Are you looking to read more? Reading has so many benefits for mental health and allows you to take time out of your busy life. Here are three books that you won’t be able to put down.
We Should All Be Feminists – Chimamanda Ngozi Adiche
We Should All Be Feminists is a perfect train or lunch break read: it’s short, thought provoking and powerful non-fiction. Chimamanda Ngozi Adiche writes about her own experiences to suggest the importance of feminism in society. This book was originally a TED Talk, which is a real strength of it, as it made it more concise and hard-hitting due to it being first designed to kick start conversations about feminism within a real life audience. I particularly liked how Ngozi Adiche discussed the upbringing of both boys and girls; societal expectations of men being strong and consequently being ridiculed for being anything else means that in reality, they in isolation aren’t responsible for the inequality of genders. Ngozi Adiche argues that our opinions concerning gender equality and inequality needs to change now, so the same attitudes aren’t passed onto younger generations.

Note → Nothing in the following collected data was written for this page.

-- ==== Sys2Proof/Safety.lean ====
section
/-!
DEFINITION. What counts as a good state and a good run of the framer: the invariant under which every element a step reads
holds a value (10_state.md R36, R41), the marker bit of every frame (70_reset_and_hazards.md R200), the commands a run
accepts (40_sequencer.md R118), and the launch premises of R208 as premises about a whole run. `SoleMaster` and `OneIssuer`
of R208 have no predicate: State holds one list of port levels, and the model has no move of a second master or issuer.
`ParamsFixed` is a fact of every step.
-/

namespace Sys2Proof.Machine

/-- The latches, the outbound frame, the inbound length and the last log record are those of the command `i` (what ACCEPT
wrote, R112). -/
abbrev State.Carries (s : State) (i : Instr) : Prop :=
  s.cmdOp = some (opOf i) ∧ s.cmdAddr = some (addrOf i) ∧ s.cmdVal = some (valOf i) ∧
    s.outLen = some (BitVec.ofNat 2 (outLength (opOf i))) ∧
    s.outBuf0 = (frame s.params i).out[0]? ∧ s.outBuf1 = (frame s.params i).out[1]? ∧
    s.inLen = some (inLength s.params (opOf i)) ∧ s.log.getLast? = some (frame s.params i)

/-- In XFER the response registers hold no value (R112). -/
abbrev State.Waiting (s : State) (i : Instr) : Prop :=
  s.Carries i ∧ s.inBuf = emptyBuffer s.params ∧ s.rspStatus = none ∧ s.rspErr = none

/-- In RESP the response registers hold one of the rows of 60_exceptions.md R167. After a success every cell below the
command's inbound length holds a byte (20_memory.md R54, 40_sequencer.md R114) and no cell past it holds a value; after a
failure no cell holds a value (10_state.md R28, R41). -/
abbrev State.Answered (s : State) (i : Instr) : Prop :=
  s.Carries i ∧
    ((s.rspStatus = some .ok ∧ s.rspErr = none ∧
        (cellBytes (s.inBuf.take (inLength s.params (opOf i)))).isSome = true ∧
        s.inBuf.drop (inLength s.params (opOf i)) =
          List.replicate (s.params.maxLen - inLength s.params (opOf i)) none) ∨
      (s.rspStatus = some .fail ∧
        s.rspErr.any (fun d => decide (nativeOf d < 2 ^ s.params.errW)) = true ∧
        s.inBuf = emptyBuffer s.params))

/-- What holds in each phase: in XFER and RESP there is a command in flight (R111), waiting or answered. -/
abbrev State.PhaseInv (s : State) : Prop :=
  (s.phase = .xfer → (inFlight s).any (fun i => decide (s.Waiting i)) = true) ∧
    (s.phase = .resp → (inFlight s).any (fun i => decide (s.Answered i)) = true)

/-- The invariant of the framer: legal parameters, `MAX_LEN` inbound cells (10_state.md R33), native errors of `ERR_W`
bits on the bus channel, and the phase's own condition. -/
abbrev State.Inv (s : State) : Prop :=
  s.params.wellFormed = true ∧ s.inBuf.length = s.params.maxLen ∧
    (∀ q ∈ s.inputs, q.busErr < 2 ^ s.params.errW) ∧ s.PhaseInv

/-- A record of the log is a read frame (one byte, marker 1, at least one inbound byte) or a write frame (two bytes,
marker 0, no inbound byte) (30_encoding.md R84, R89, R90). -/
def markerRight (r : BusRequest) : Bool :=
  match r.out with
  | [b] => markerOf b && decide (1 ≤ r.n)
  | [b, _] => !markerOf b && decide (r.n = 0)
  | _ => false

/-- The commands the next `k` steps from `s` accept, in order (R112, R118). -/
def acceptedIn : Nat → State → List Instr
  | 0, _ => []
  | k + 1, s =>
    match step s with
    | .next t => (if s.phase = .idle then (presented s).toList else []) ++ acceptedIn k t
    | .fault _ => []
    | .refused _ => []

/-- `ResetState` (R208): the state of R190, for legal parameters and native errors of `ERR_W` bits. -/
def State.ResetState (s : State) : Prop :=
  ∃ p env, p.wellFormed = true ∧ (∀ q ∈ env, q.busErr < 2 ^ p.errW) ∧ s = State.launch p env

/-- The bus answers in this stretch of inputs. -/
abbrev AnswerComes (env : List Ports) : Prop :=
  ∃ q ∈ env, q.busDone = true

/-- The issuer takes the response in this stretch of inputs. -/
abbrev TakingComes (env : List Ports) : Prop :=
  ∃ q ∈ env, q.rspReady = true

/-- `BusAnswers` (R208) of the run from `s`: every bus request is answered in the end. Wherever the run stands in XFER,
with a request on the bus channel, an answer is among the inputs still to come (R203). -/
def BusAnswers (s : State) : Prop :=
  ∀ (k : Nat) (t : State), Host.Core.run Sys2Proof.core k s = .next t → t.phase = .xfer → AnswerComes t.inputs

/-- `IssuerTakes` (R208) of the run from `s`: every response is taken in the end. Wherever the run stands in RESP, the
taking is among the inputs still to come (R196). -/
def IssuerTakes (s : State) : Prop :=
  ∀ (k : Nat) (t : State), Host.Core.run Sys2Proof.core k s = .next t → t.phase = .resp → TakingComes t.inputs

/-- The issuer runs the program `prog` from `s` (30_encoding.md R100, 70_reset_and_hazards.md R196): whenever the framer is
in IDLE, a word presented is that of the next command of the program, and one is presented in the end while commands
remain. -/
def Issues (prog : List Instr) (s : State) : Prop :=
  ∀ (k : Nat) (t : State), Host.Core.run Sys2Proof.core k s = .next t → t.phase = .idle →
    ((portsNow t).cmdValid = true →
      ∃ i, prog[(acceptedIn k s).length]? = some i ∧ decode (portsNow t).cmdWord = .cmd i) ∧
    ((acceptedIn k s).length < prog.length → ∃ q ∈ t.inputs, q.cmdValid = true)

/-- The end of a run of the commands `cmds` begun with the log `before` (70_reset_and_hazards.md R207): the last one has
retired and the log holds one more record per command, in program order. -/
abbrev State.RunOver (s : State) (before : List BusRequest) (cmds : List Instr) : Prop :=
  s.phase = .idle ∧ s.log = before ++ cmds.map (frame s.params)

end Sys2Proof.Machine
end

This is Going to Hurt – Adam Kay
This is Going to Hurt is a fantastic book that you can really get engrossed in. Written in a diary-entry style, it follows Adam Kay’s experiences in his career as a Junior Doctor. The one thing that really stood out to me about this book was how one entry was funny but the next one was heart-breaking: a clear signifier of how difficult emotionally it is to work in a hospital. It was a brilliant, raw insight into this area of work, which I have never had before.
The Yellow Wallpaper – Charlotte Perkins Gilman
An extremely famous short story, again, The Yellow Wallpaper is certainly thought provoking. It is one short story that has stuck with me since I read it over two years ago. The story centres around a female protagonist who has been taken away to a house by her husband for a ‘rest cure’, but she becomes obsessed with the wallpaper in her bedroom, as she thinks a figure is moving around within it. The way that Gilman writes really does make the narrator come to life on the page. There are many debates on what the figure in the wallpaper is and what she represents, so The Yellow Wallpaper does make for an interesting read.